Dari hasil rekomendasi pada konferensi pertama di atas, terdapat beberapa kata tentang pendidikan, yaitu: At-Ta’dib, At-Ta’lim,dan At-Tarbiyah.

A. At-Ta’dib
Pendidikan diistilahkan menggunakan kata At-Ta’dib, kata ini sebetulnya nir dijumpai pada Al-Qur’an, tetapi dalam Al-Hadits dinyatakan, yaitu: 

أَدَّبــَنِـيْ رَبــِّيْ فَــأَحْسَنَ تــَـأْدِ يـْبـــِيْ ( رواه السمعـــانى ) 

“Tuhanku sudah mendidikku, maka Ia baguskan pendidikanku” (HR. As-Sam’ani).[12]

Menurut Syed Muhammad Al-Naquib Al-Attas, kata ta’dib inilah yang berarti pendidikan. Menurutnya ta’dib memiliki arti yang sama serta ditemukan relasi konseptualnya di pada kata ta’lim, walaupun diakui bahwa cakupan kata ta’dib berdasarkan Al-Attas lebih luas menurut yang dicakup kata ta’lim. Dalam ialah yang orisinil serta fundamental addaba (fi’il madhi) adalah the inviting to a banquet (undangan kepada suatu perjamuan). Gagasan tentang suatu perjamuan masyarakat bahwa tuan tempat tinggal merupakan orang yang mulia, sementara hadirin merupakan yang diperkirakan pantas menerima penghormatan buat diundang, sang karena mereka merupakan orang-orang yg bermutu serta berpendidikan serta sanggup mengikuti keadaan, baik tingkah laku maupun keadaannya, sehingga konsep ta’dib bila diaplikasikan secara sederhana menurut persepsi Bloom, “bukan sekedar mencakup aspek afeksi (afektif), melainkan meliputi juga aspek kognitif serta psikomotorik, kendatipun aspek yg pertama lebih mayoritas”.[13] 
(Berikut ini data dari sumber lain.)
-- ==== Sys2Proof/Certificates/Slice0/Obligations.lean ====
section
/-!
DEFINITION. The statements for the provers: encoding, the step and its invariant, taking an exception and returning from one, and
for every instruction and event of the opcode table where it completes and what it leaves.

The first section holds the terms that several statements share.
-/

open Sys2Proof Sys2Proof.Machine

/-! ## Shared terms -/

namespace Sys2Proof.Says

/-- TSW as a fault writes it (R245): TM, SPNEG, SPRED, ITER, CAUSE. -/
def trapWordAt (pneg : Bool) (pred iter : Nat) (cause : Byte) : W32 :=
  1#1 ++ 0#7 ++ BitVec.ofBool pneg ++ BitVec.ofNat 3 pred ++ BitVec.ofNat 6 iter ++ 0#6 ++ cause

/-- TSW as a fault at an instruction of a shape, outside a repeat unit, writes it. -/
def trapWord (sh : Shape) (cause : Byte) : W32 := trapWordAt sh.predicate.1 sh.predicate.2.val 0 cause

/-- A warp after trap entry (R244 to R246): the frame, trap mode, fetch at the handler, no latch, nothing left of the instruction; all
else as it was. -/
def trapped (x : Warp) (base : W64) (tsw : W32) (addr : W64) (lanes : Mask) (tpc : W64) : Warp :=
  { x with
    tsw := tsw, tpc := tpc, taddr := addr, tfirst := x.pc, tlanes := lanes, pc := base, latches := Vector.replicate 4 none
    rep := none, wait := .ready, progress := none }

/-- The machine after warp `w` has entered its context's handler, which counter 7 counts (R243, R244). -/
def enters (s : State) (c : Context) (g : Group) (w : Warp) (tsw : W32) (addr : W64) (lanes : Mask) (tpc : W64) : State :=
  (s.mapWarp g.uid w.id fun x => trapped x c.trapBase tsw addr lanes tpc).perfAdd c.id 7 1

/-- The machine after warp `w` has entered its context's handler: the instruction has issued and is counted (R257; that a
faulting instruction counts as issued is notes/assumptions/11.md). -/
def trapsWith (s : State) (c : Context) (g : Group) (w : Warp) (sh : Shape) (cause : Byte) (addr : W64) (lanes : Mask)
    (tpc : W64) : State :=
  enters (s.perfAdd c.id 0 1) c g w (trapWord sh cause) addr lanes tpc

/-- The live lanes of a warp: EXEC and not DEAD. -/
def live (w : Warp) : Mask := w.exec &&& ~~~w.dead

/-- The integer operations that write one destination, by opcode: their sources and values (R93 to R102). -/
def intOps : List (LOp × IntOp) :=
  [(.add, opAdd), (.sub, opSub), (.mul, opMul), (.mulh, opMulh), (.mad, opMad), (.madw, opMadw), (.min, opMin), (.max, opMax)]
    ++ [(.abs, opAbs), (.neg, opNeg), (.and, opAnd), (.or, opOr), (.xor, opXor), (.not, opNot), (.andn, opAndn)]
    ++ [(.shl, opShl), (.shr, opShr), (.sar, opSar), (.rot, opRot), (.bfx, opBfx), (.bfi, opBfi), (.clz, opClz)]
    ++ [(.ffs, opFfs), (.popc, opPopc), (.brev, opBrev), (.bytep, opBytep)]

/-- What an integer operation writes in a lane of a warp. -/
def intValue (o : IntOp) (f : LForm) (w : Warp) (l : Fin 64) : W64 :=
  o.value f (srcAt w f.imm (o.os f) 0 l) (srcAt w f.imm (o.os f) 1 l) (srcAt w f.imm (o.os f) 2 l)

/-- What an integer operation writes on the Leek core. -/
def intLeekValue (o : IntOp) (f : LForm) (l : Leek) : W64 :=
  o.value f (leekAt l f.imm (o.os f) 0) (leekAt l f.imm (o.os f) 1) (leekAt l f.imm (o.os f) 2)

/-- The destination of a form L instruction written with a value a lane, in a width and tag: the register, scalar or mask after
it, with zero in the lanes of `kill`, and in a scalar where they are all that execute (R14, R18, R45 to R47), or the warp as it was
where there is no such destination. -/
def writesIn (w : Warp) (eff sel kill : Mask) (f : LForm) (wide : Bool) (tag : Fmt) (vals : Fin 64 → W64) : Warp :=
  match f.dst with
  | .v n => (w.commitVec n.val
      { eff := eff, sel := sel, kill := kill, vals := vals, wide := wide, tag := tag, a := f.a, nw := f.nw }).getD w
  | .s n => if eff = 0 || f.nw then w else w.writeS n.val wide (if eff &&& ~~~kill = 0 then 0 else vals 0)
  | .k n => w.writeK n eff (maskOf fun l => if h : l < 64 then (vals ⟨l, h⟩).getLsbD 0 && !kill.getLsbD l else false)
  | _ => w

/-- The same in the lanes that execute an instruction of a shape, none of which is killed. -/
def writes (w : Warp) (sh : Shape) (f : LForm) (wide : Bool) (tag : Fmt) (vals : Fin 64 → W64) : Warp :=
  writesIn w (w.eff sh) (w.sel sh) 0 f wide tag vals

/-- The machine after a Leek instruction that writes one g register where it takes effect (R45, R92). -/
def leekWrites (s : State) (g : Group) (l : Leek) (f : LForm) (x : W64) : State :=
  if l.takes f.pneg f.pred && !f.nw then s.putLeek g (l.writeG f.dst (leekResult f.fmt x)) else s

end Sys2Proof.Says

open Sys2Proof.Says

/-! ## Encoding -/

/-- R33, R39 to R44, R50, R56: decoding the bytes of any well-formed instruction gives that instruction and the bytes after it. Of
a word with an unassigned opcode only the first word is kept; its length class says how far it reaches. -/
def Obligations.DecodingGivesBackWhatWasEncoded : Prop :=
  ∀ (i : Instr) (rest : List Byte), i.isEvent = false → i.wf = true →
    match i with
    | .unassignedOp w => lengthOf w ≤ 4 + rest.length →
        decode (encodeBytes i ++ rest) = .ok (i, rest.drop (lengthOf w - 4))
    | _ => decode (encodeBytes i ++ rest) = .ok (i, rest)

/-- R33, R35 to R44, R56, R57: no two byte strings mean one instruction. Whatever bytes decode to an assigned instruction are its
encoding, bit by bit, so that no reserved bit is ignored; the instruction is well-formed and no event. A word whose major opcode
is unassigned decodes to UNASSIGNED_OP whatever its other bits are; with the rest of its bytes missing it is truncated. -/
def Obligations.EachInstructionHasOneEncoding : Prop :=
  (∀ (bytes rest : List Byte) (i : Instr), decode bytes = .ok (i, rest) →
     i.isEvent = false ∧ i.wf = true ∧
       ((∃ w, i = .unassignedOp w ∧ bytes.take 4 = bytesOfWord w) ∨ bytes = encodeBytes i ++ rest)) ∧
  (∀ (w : W32) (rest : List Byte), unassignedWord w = true →
     decode (bytesOfWord w ++ rest) =
       if 4 + rest.length < lengthOf w then .error .truncated else .ok (.unassignedOp w, rest.drop (lengthOf w - 4)))

/-! ## The step -/

/-- A STEP RUNS THE DECODED INSTRUCTION (R33, R34, R223, R303). When the next move is a slice's, or a Leek core's, and the agent it
picks fetches bytes that decode to an instruction, the step is that instruction's meaning, in the state in which the agent is the
issuing one, its issue is noted, and it holds the lines it fetched; so it is for the next event of a warp whose instruction has
events to come, and TRET's resumed warp is first held to R248. One whose page a CTX_FAULTFAIL has refused takes PERM instead, at its
stop, with no access made again (R388). A byte in a page that is away is waited for, with an entry in the fault ring, and one in a page
without X is PERM, the instruction's address in TFIRST and that of the lowest byte that could not be fetched in TADDR, before
anything is decoded; bytes that do not decode are ILLEGAL at their own address, once the rest of their unit has been fetched; neither is
a fault of a warp that speculates, which stalls, and a Leek thread's ends its context. That a fetch fault's SPNEG and SPRED are 0 is the
model's choice (DESIGN CHOICE, notes/assumptions/34.md), that an ILLEGAL's are read where form L has them another (notes/assumptions/15.md),
and so is what counts as issued (notes/assumptions/11.md). An event runs as its meaning says in a module that is on, a tick
lets its cluster cycles pass, the matrix unit, the part, the host port and the owner make their next event; with nothing that can
move, nothing changes (the moves are the model's choice, notes/assumptions/1.md). -/
def Obligations.StepRunsTheDecodedInstruction : Prop :=
  (∀ (s u0 t : State) (m k : Nat) (rest : List Move) (g g' : Group) (w w' : Warp) (c : Context) (bs r : List Byte)
     (lines : List (Nat × List Byte)) (i : Instr),
     let s' : State := { s with schedule := rest, cur := none }
     ((s.nextMove = some (.slice m k, rest) ∧ s'.pickWarp m k = some (g, w) ∧ u0 = s'.noteIssue m k g.uid w.id) ∨
       (s.nextMove = some (.warp g.uid w.id, rest) ∧ s'.group? g.uid = some g ∧ g.warp? w.id = some w ∧ s'.goesOn g w = true ∧
         u0 = s')) →
     let u : State := { u0 with cur := some (.warp g.uid w.id) }
     u.issuer = some (.warp c g' w') →
     (∀ n acc addr lanes, w'.wait = .refused n acc addr lanes → step s = .next (u.refuseWarp c g' w' acc addr lanes)) ∧
     ((∀ n acc addr lanes, w'.wait ≠ .refused n acc addr lanes) →
     u.fetchInstr c w'.fetched w'.holds w'.pc.toNat = .ok bs t lines →
     decode bs = .ok (i, r) →
     let v := t.mapWarp g'.uid w'.id fun x => { x with fetched := lines }
     w'.resumeBad (some i) = false → step s = exec i v) ∧
     -- what is not fetched, or does not decode
     ((∀ n acc addr lanes, w'.wait ≠ .refused n acc addr lanes) →
     let fetch := u.fetchInstr c w'.fetched w'.holds w'.pc.toNat
     let iter := (w'.rep.map RepState.iter).getD 0
     let stalls := step s = .next (u.setWait (.warp g'.uid w'.id) .speculation)
     let waits (x : State) (va : Nat) : State := (x.faultRing c.id va .fetch g'.cluster).mapWarp g'.uid w'.id fun x =>
       { x with wait := .page (BitVec.ofNat 64 (va / 4096)) 2 (BitVec.ofNat 64 va) (live w'), progress := none }
     (∀ va, fetch = .absent va → if w'.spec = none then step s = .next (waits u va) else stalls) ∧
     (∀ va, fetch = .perm va → (w'.spec ≠ none → stalls) ∧ (w'.spec = none → w'.trapMode = false → c.trapBase ≠ 0 →
       step s = .next (enters u c g' w' (trapWordAt false 0 iter 0x08) (BitVec.ofNat 64 va) (live w') w'.pc))) ∧
     (fetch = .ok bs t lines →
       let v := t.mapWarp g'.uid w'.id fun x => { x with fetched := lines }
       let bad := match decode bs with
         | .ok (j, _) => w'.resumeBad (some j)
         | .error _ => w'.resumeBad none
       let rest := v.fetchUnit c lines w'.holds bs w'.pc
       ((∃ e, decode bs = .error e) ∨ bad = true) → w'.spec = none →
       (∀ va, rest = .absent va → step s = .next (waits v va)) ∧
       (∀ va, rest = .perm va → w'.trapMode = false → c.trapBase ≠ 0 →
         step s = .next (enters v c g' w' (trapWordAt false 0 iter 0x08) (BitVec.ofNat 64 va) (live w') w'.pc)) ∧
       (∀ bs' t' lines', rest = .ok bs' t' lines' →
         (bad = true → step s = .next (t'.endsFrame c g' w')) ∧
         (bad = false → w'.trapMode = false → c.trapBase ≠ 0 →
           step s = .next (enters ((t'.mapWarp g'.uid w'.id fun x => { x with fetched := lines' }).perfAdd c.id 0 1) c g' w'
             (trapWordAt (rawPredicate bs').1 (rawPredicate bs').2 iter 0x01) 0 (live w') w'.pc)))))) ∧
  (∀ (s t : State) (m : Nat) (rest : List Move) (g g' : Group) (l l' : Leek) (c : Context) (bs r : List Byte)
     (lines : List (Nat × List Byte)) (i : Instr),
     s.nextMove = some (.leekCore m, rest) →
     State.pickLeek { s with schedule := rest, cur := none } m = some (g, l) →
     let u : State :=
       { State.mapCluster { s with schedule := rest, cur := none } m fun k => { k with lastLeek := l.index } with
         cur := some (.leek g.uid) }
     u.issuer = some (.leek c g' l') →
     (∀ n acc addr lanes, l'.wait = .refused n acc addr lanes → step s = .next (u.leekFault c g' l' .perm addr)) ∧
     ((∀ n acc addr lanes, l'.wait ≠ .refused n acc addr lanes) →
     u.fetchInstr c l'.fetched l'.wait.holds l'.pc.toNat = .ok bs t lines →
     decode bs = .ok (i, r) →
     step s = exec i (t.mapLeek g'.uid fun x => { x with fetched := lines })) ∧
     ((∀ n acc addr lanes, l'.wait ≠ .refused n acc addr lanes) →
     let fetch := u.fetchInstr c l'.fetched l'.wait.holds l'.pc.toNat
     (∀ va, fetch = .absent va → step s = .next ((u.faultRing c.id va .fetch g'.cluster).setWait (.leek g'.uid)
       (.page (BitVec.ofNat 64 (va / 4096)) 2 (BitVec.ofNat 64 va) 1))) ∧
     (∀ va, fetch = .perm va → step s = .next (u.leekFault c g' l' .perm (BitVec.ofNat 64 va))) ∧
     (∀ e, fetch = .ok bs t lines → decode bs = .error e →
       step s = .next ((t.mapLeek g'.uid fun x => { x with fetched := lines }).leekFault c g' l' .illegal 0)))) ∧
  (∀ (s : State) (c : Context) (hold : Bool) (a : Nat),
     let line := a - a % 64
     (s.freshLine c line = .absent → s.fetchInstr c [] hold a = .absent a) ∧ (s.freshLine c line = .perm → s.fetchInstr c [] hold a = .perm a) ∧
     (∀ bs fill, s.freshLine c line = .ok bs fill 0 → (bs.drop (a % 64)).length < lengthOf (wordOfBytes (bs.drop (a % 64))) →
       ((s.fillTlb fill).freshLine c (line + 64) = .absent → s.fetchInstr c [] hold a = .absent (line + 64)) ∧
       ((s.fillTlb fill).freshLine c (line + 64) = .perm → s.fetchInstr c [] hold a = .perm (line + 64)))) ∧
  ((∀ (s : State) (i : Instr) (rest : List Move), s.nextMove = some (.event i, rest) → i.isEvent = true →
     (s.alive = true ∧ s.power = true) ∨ resets i = true →
     step s = exec i { s with schedule := rest, cur := none }) ∧
   (∀ (s : State) (rest : List Move), s.up = true →
     let s' : State := { s with schedule := rest, cur := none }
     (∀ u, s.nextMove = some (.matrix u, rest) → step s = .next (s'.matrixStep u)) ∧
     (∀ c, s.nextMove = some (.part c, rest) → step s = .next (s'.partStep c)) ∧
     (s.nextMove = some (.port, rest) → step s = .next s'.portStep) ∧
     (∀ m c, s.nextMove = some (.owner m c, rest) → step s = .next (s'.ownerStep m c))) ∧
   (∀ (s : State) (n : Nat) (rest : List Move), s.nextMove = some (.tick n, rest) →
     ∃ t, step s = .next t ∧ t.clock = s.clock + n ∧ t.mem = s.mem ∧ t.ctxs = s.ctxs ∧ t.schedule = rest) ∧
   (∀ s : State, s.nextMove = none → step s = .next s))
Beliau mendasarkan analisisnya atas konsep semantik dan hadits Rasulullah SAW. Riwayat Ibn Mas’ud ketika Al-Qur’an digambarkan menjadi undangan Allah untuk menghadiri suatu perjamuan pada atas bumi, serta kita sangat dianjurkan buat mengambil bagian menggunakan cara memiliki pengetahuan yg sahih tentang-Nya disabda Rasulullah SAW. Menjadi berikut:

إِنَّّ هَـذَا الْقُـرْأَنَ مَـأْدَبـَةُ اللهِ فِى الأَرْضِ فَـتـــَعَـلَـّمُوْا مِنْ مَـأْدَ بَــتـِهِ ( رواه ابن مسعود) 

“Sesungguhnya Al-Quran adalah hidangan Allah di atas bumi, maka barang siapa yg mempelajarinya, berarti beliau belajar dari hidangannya” (HR. Ibn Mas’ud).[14] 

Oleh karenanya istilah ta’dib adalah kata yg paling relevan dibandingkan dengan kata ta’lim serta tarbiyah.
Sedangkan konsekuensi akibat tidak dikembangkannya istilah ta’dib pada konsep dan aktifitas pendidikan Islam berpengaruh dalam tiga hal penting, pertama, kebiasaan dan kesalahan pada ilmu pengetahuan, yg pada gilirannya akan membangun syarat yg ke 2, yakni gilirannya adab pada umat, syarat yg muncul akibat yg pertama serta kedua merupakan konsekuensi yg ketiga, berupa bangkitnya pimpinan yg tidak memenuhi syarat kepemimpinan yang sah pada kalangan umat, karena tidak memenuhi standar moral, intelektual serta spiritual yg tinggi, yang diharapkan bagi suatu kepemimpinan pengendalian yg berkelanjutan atas urusan-urusan umat sang pemimpin-pemimpin misalnya mereka yg menguasai semua bidang kehidupan.[15]

B. At-Ta’lim
Menurut Fattah Jalal, Istilah ta’lim lebih luas dibanding tarbiyah yang sebenarnya berlaku hanya buat pendidikan anak mini . Yang dimaksudkan menjadi proses persiapan serta pengusahaan pada fase pertama pertumbuhan manusia (yang oleh Lanqeveld diklaim pendidikan pendahuluan), atau berdasarkan istilah yg populer disebut fase bayi serta kanak-kanak. 

Pandangan dia berdasarkan pada dua ayat sebagaimana firman Allah:

ﻮﻗﻞ ﺭﺐ ﺍ ﺮﺣﻣﻬﻣﺎ ﻛﻣﺎ ﺭﺑﻳﻧﻰ ﺼﻐﻳﺭﺍ

“…Dan ucapkanlah: Ya Rabbi, kasihanilah mereka berdua sebagaimana (kasihnya) mereka berdua mendidik aku saat mini ” (QS. Al-Isra’: 24).[16]

Fir’aun menjawab: “Bukankah kami telah mendidikmu pada pada famili kami waktu kamu masih kanak-kanak, dan kamu tinggal bersama kami beberapa tahun dari umurmu” (QS. Asy-Syu’ara: 18).[17] 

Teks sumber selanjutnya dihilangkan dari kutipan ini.